To enter the international securities market, according to Grigoriev, the operator should have a turnover, i.е. earnings for the year should be no less than $2 billion. The retail trade market in Russia is third in terms of investment appeal to foreign companies after the oil and gas sector and metallurgy. Russian retail is valued even higher than similar companies in other developing, and already developed countries.

After pioneers Pyatyorochka and Perekryostok, other Russians have latched on to expansion. Trading companies-manufacturers have joined retailer groups. The Оst group (the well-known Voda iz Chernogolovka, alcoholic and soft drinks) informs that by the end of 2007 it intends to sell part of its non-profile assets and get almost 1 billion rubles for them.

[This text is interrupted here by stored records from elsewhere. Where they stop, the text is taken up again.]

/-- The given deck loaded, seen from the channel as it was and as the deck was given. -/
theorem Desk.gaveLoaded_eq {d : Desk} {id : DeckId} {y : Channel} {holds : Vector Nat 1024} (gives : d.ch.givesDeck d.holds id y holds) (plan : Option Plan)
    (k : Deck) : ({ d with ch := { d.ch with plan := plan, fill := { d.ch.fill with wait := false } } } : Desk).gaveLoaded id y holds k =
      { d with
        holds := holds
        ch := ({ y with plan := plan, fill := { y.fill with wait := false }, stamp := d.ch.stamp + 1 } : Channel).setDeck id k } := by
  obtain ⟨_, ⟨_, _, _, rfl, _⟩ | ⟨slot, _, _, _, _, rfl⟩⟩ := gives
  · cases id <;> rfl
  · cases id <;> rfl

/-- Settles O28: a plan of one item primed; a split begun with its item, with padding in the place of a fill item, and with its candidate. -/
theorem splitStarts : Obligations.SplitStarts := by
  refine ⟨?_, ?_⟩
  · intro e d p x r z id y holds c plan unprimed items included fresh run size split gives
    refine ⟨fun early => Desk.planPrimes_early plan early, fun due => ?_⟩
    rw [Desk.planPrimes_due plan unprimed due, Desk.primePlan_one gives rfl rfl rfl split rfl items included fresh run size,
      Desk.gaveLoaded_eq gives]
  · intro e d p c fallbackEnd breakStart split began live now fade state plan primed held quiet onlyA
    have at' : Desk.AtStart e d p := ⟨live, now, fade, state, plan, held, quiet⟩
    refine ⟨?_, fun items short => ⟨fun a noItem => ?_, fun slot item sounds ramp start ends => ?_⟩, fun items long slot item waits => ?_⟩
    · intro x y items included excluded part second item waits i z present freshA openA provisional free start late t
      have first : x.ref = ⟨i, .a⟩ := by rw [← part]
      have plans : d.PlansOne p x y i :=
        ⟨items, included, excluded, first, second, item.trans (by rw [first]), waits, present, freshA, openA, provisional, free, start⟩
      rw [at'.period_one plans onlyA (late := late) (by rw [now])]
      have begun : Desk.itemBegun e d p x i late = t := by
        unfold Desk.itemBegun Desk.itemOpened
        rw [now]
        rfl
      rw [begun]
    · have silent (id : DeckId) : (d.deck id).sounding = false := Desk.quiet_idle a onlyA.1 id
      have cut : (d.leftFallback e p).cutFill e = d.leftFallback e p := Desk.cutFill_none (d := d.leftFallback e p) fun id => .inl (silent id)
      exact at'.period_pads items (Desk.noneEnds_quiet silent) short cut (k := c.deckA) rfl (Desk.idle_not_waiting a) onlyA
    · obtain ⟨q, at''⟩ := Option.isSome_iff_exists.mp start
      have cut : (d.leftFallback e p).cutFill e =
          { ch := { c with deckA := freedDeck c.deckA }
            holds := put d.holds c.deckA.cart (d.holds.get c.deckA.cart - 1)
            out := (d.out ++ fallbackEnd) ++ [e.fillItem none slot q c.deckA] } := by
        refine (Desk.cutFill_one (d := d.leftFallback e p) .a item sounds (.inl (Desk.idle_not_sounding onlyA.1))).trans ?_
        refine (Desk.endDeck_fillNatural (d := d.leftFallback e p) (id := .a) item (fun _ has => absurd (ramp.symm.trans has) nofun) at'').trans ?_
        rw [show (d.leftFallback e p).ch.split = none from quiet.1]
        rfl
      rw [at'.period_pads items ends short cut rfl rfl onlyA, at'', Option.getD_some]
      exact congrArg (fun out => ({ ch := _, holds := _, out := out } : Desk)) (List.append_assoc _ _ _)
    · exact at'.period_follows items long onlyA item waits

end Sys2Proof.Machine
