-- ==== Sys2Proof/Certificates/Slice0/Obligations.lean ====
section
/-!
DEFINITION. The statements for the provers, from the numbered rules of spec/. Each docstring names the rule (or the
log entry) it formalises. A statement whose conclusion is `exec i s = .next t` for every `s` is also the completion
statement of `i`, and its record update is its frame: every field not named keeps its value.
-/

open Sys2Proof Sys2Proof.Machine

/-! ## Encoding (30_encoding.md) -/

/-- R61 to R66, the round trip: no bit of a well-formed command is dropped. -/
def Obligations.DecodeReadsBackEncode : Prop :=
  ∀ i : Instr, i.wellFormed = true → decode (encode i) = .ok i

/-- R68, D9: every accepted word is the one encoding of a well-formed command. -/
def Obligations.AcceptedWordIsItsEncoding : Prop :=
  ∀ (w : CmdWord) (i : Instr), decode w = .ok i → i.wellFormed = true ∧ encode i = w

/-- R67: `legal` is the rule's formula; the decoder accepts exactly what it holds of, and a write of any other word has
the effect of R193. -/
def Obligations.AcceptedIffLegal : Prop :=
  (∀ w : CmdWord, (∃ i, decode w = .ok i) ↔ legal w = true) ∧
  (∀ (w : CmdWord) (s : State), legal w = false →
    writeWindow 0x48#8 w s = .next { s with status := { dz := false, ill := true } })

/-- R74, examples the spec marks derived (from R61 and R66): the example words, read and written. The names of the
rejections are the model's own; the spec has one illegal behaviour (R193). -/
def Obligations.EncodingExamples : Prop :=
  (encode .nop = 0x0000000000000000#64 ∧ decode 0x0000000000000000#64 = .ok .nop) ∧
  (encode .add = 0x0000000000000001#64 ∧ decode 0x0000000000000001#64 = .ok .add) ∧
  (encode .shr = 0x000000000000000A#64 ∧ decode 0x000000000000000A#64 = .ok .shr) ∧
  (encode (.ext true .w64) = 0x0000000000000715#64 ∧
    decode 0x0000000000000715#64 = .ok (.ext true .w64)) ∧
  (encode (.ext false .w8) = 0x0000000000000015#64 ∧
    decode 0x0000000000000015#64 = .ok (.ext false .w8)) ∧
  (encode (.ext true .w32) = 0x0000000000000615#64 ∧
    decode 0x0000000000000615#64 = .ok (.ext true .w32)) ∧
  (encode .mul = 0x0000000000000018#64 ∧ decode 0x0000000000000018#64 = .ok .mul) ∧
  (encode .fmulh64 = 0x000000000000001A#64 ∧ decode 0x000000000000001A#64 = .ok .fmulh64) ∧
  (encode .divrem = 0x0000000000000020#64 ∧ decode 0x0000000000000020#64 = .ok .divrem) ∧
  (encode .kdivrem = 0x0000000000000021#64 ∧ decode 0x0000000000000021#64 = .ok .kdivrem) ∧
  (encode (.modm 7) = 0x0000000000000722#64 ∧ decode 0x0000000000000722#64 = .ok (.modm 7)) ∧
  (encode (.modm 63) = 0x0000000000003F22#64 ∧ decode 0x0000000000003F22#64 = .ok (.modm 63)) ∧
  (encode .movya = 0x0000000000000030#64 ∧ decode 0x0000000000000030#64 = .ok .movya) ∧
  decode 0x0000000000000016#64 = .error .reservedOp ∧
  decode 0x0000000000000101#64 = .error .immNotZero ∧
  decode 0x0000000000000122#64 = .error .modulusRange ∧
  decode 0x0000000000004022#64 = .error .modulusRange ∧
  decode 0x8000000000000000#64 = .error .rsv2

These funds the group will invest in the main business – the manufacture of alcohol. By 2009, Оst expects to almost double the capitalization of its alcoholic business to $500 million. The group has also decided to buy some local brands together with manufacturers. Analysts consider the purchase of brands and their assets in the regions as a competent step for Оst as many cities are a commodity market for the holding.

Another example concerns Wimm Bill Dann (WBD) which a year earlier bought the Omsk dairy factory Manros for $51.04 million, the largest manufacturer of dairy products in Siberia and the Far East. According to the managing directors of WBD, the holding will strengthen its positions in the quickly growing Siberian market thanks to the new strong player in the structure. The share of WBD in the Siberia and Far East market after the purchase of Manros should increase to 22 per cent.

But nationals nevertheless are not so greedy to indiscriminately acquire new comers to the regions. As was said at the Trade in Russia conference, investments in the retail trade sector of cities flow like a river when local companies show transparency of the business and high quality standards.

Galagury adds that in the regions brands and trademarks are more often observed among manufacturers and distributors of foodstuffs (for example Manros, bought by WBD).

Experts nevertheless think that in five years in regional cities there will be successful store chains and brands that will work successfully for a long time. They will start to work in a European way and involve financing for further development, when the Russian retail index will reach the market level of other countries, Neginsky considers. According to his information, the turnover of organized retail trade per capita in Russia is six times lower than in Western European countries. The share of modern retail formats of trade in the Russian market is 20-25 per cent, while in Europe it is 70-80 per cent. But first national and international companies will eat up regional companies.